Given records ::
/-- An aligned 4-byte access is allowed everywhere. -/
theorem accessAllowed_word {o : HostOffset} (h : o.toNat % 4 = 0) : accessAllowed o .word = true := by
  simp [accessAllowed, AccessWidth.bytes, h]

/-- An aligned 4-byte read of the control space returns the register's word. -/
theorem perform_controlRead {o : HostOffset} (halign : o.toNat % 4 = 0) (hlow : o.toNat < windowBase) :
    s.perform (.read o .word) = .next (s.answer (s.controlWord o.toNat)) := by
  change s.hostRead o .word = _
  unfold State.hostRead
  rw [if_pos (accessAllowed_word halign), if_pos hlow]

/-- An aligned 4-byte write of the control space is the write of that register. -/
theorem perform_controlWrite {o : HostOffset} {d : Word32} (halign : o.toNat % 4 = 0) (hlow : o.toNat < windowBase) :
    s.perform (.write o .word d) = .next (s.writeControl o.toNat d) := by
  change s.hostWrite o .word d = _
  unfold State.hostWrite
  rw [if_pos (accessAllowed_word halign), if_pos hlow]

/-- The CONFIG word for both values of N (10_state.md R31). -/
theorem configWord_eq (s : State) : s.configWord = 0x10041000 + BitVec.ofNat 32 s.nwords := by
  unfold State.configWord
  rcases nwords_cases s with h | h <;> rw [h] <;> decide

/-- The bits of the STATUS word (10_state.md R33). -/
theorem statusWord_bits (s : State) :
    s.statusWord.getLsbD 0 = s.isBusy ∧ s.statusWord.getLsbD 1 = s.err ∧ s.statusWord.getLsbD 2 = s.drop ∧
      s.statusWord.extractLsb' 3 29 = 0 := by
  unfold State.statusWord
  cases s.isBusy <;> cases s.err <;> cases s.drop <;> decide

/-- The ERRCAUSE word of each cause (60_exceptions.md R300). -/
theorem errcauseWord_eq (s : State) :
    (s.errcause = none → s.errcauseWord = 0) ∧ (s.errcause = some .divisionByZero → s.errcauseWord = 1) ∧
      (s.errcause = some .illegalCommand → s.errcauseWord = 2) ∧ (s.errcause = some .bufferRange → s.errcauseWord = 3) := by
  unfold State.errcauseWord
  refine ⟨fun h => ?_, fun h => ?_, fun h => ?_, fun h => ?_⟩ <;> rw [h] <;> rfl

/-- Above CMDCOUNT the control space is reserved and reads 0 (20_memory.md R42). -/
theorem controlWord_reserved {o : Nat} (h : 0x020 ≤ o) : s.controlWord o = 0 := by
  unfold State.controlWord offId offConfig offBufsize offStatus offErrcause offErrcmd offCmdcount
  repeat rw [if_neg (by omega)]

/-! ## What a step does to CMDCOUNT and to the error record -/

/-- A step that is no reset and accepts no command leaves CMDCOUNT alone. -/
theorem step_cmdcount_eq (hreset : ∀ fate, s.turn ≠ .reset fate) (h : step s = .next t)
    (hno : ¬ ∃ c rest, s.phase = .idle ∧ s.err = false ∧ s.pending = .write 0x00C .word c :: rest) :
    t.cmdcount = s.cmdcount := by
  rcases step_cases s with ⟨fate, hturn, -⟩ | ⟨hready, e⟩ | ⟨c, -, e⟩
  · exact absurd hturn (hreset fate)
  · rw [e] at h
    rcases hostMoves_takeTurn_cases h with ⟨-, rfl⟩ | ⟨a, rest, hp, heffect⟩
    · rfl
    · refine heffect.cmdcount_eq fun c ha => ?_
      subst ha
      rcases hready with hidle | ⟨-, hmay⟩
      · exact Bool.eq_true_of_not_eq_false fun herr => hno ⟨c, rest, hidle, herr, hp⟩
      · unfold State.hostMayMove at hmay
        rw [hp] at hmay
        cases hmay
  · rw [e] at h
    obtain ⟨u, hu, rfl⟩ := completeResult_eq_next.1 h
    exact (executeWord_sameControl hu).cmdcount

The problem ::
Filter the entries above down to the lines that contain the word "fate".

Answer space ::
theorem step_cmdcount_eq (hreset : ∀ fate, s.turn ≠ .reset fate) (h : step s = .next t)
  rcases step_cases s with ⟨fate, hturn, -⟩ | ⟨hready, e⟩ | ⟨c, -, e⟩
  · exact absurd hturn (hreset fate)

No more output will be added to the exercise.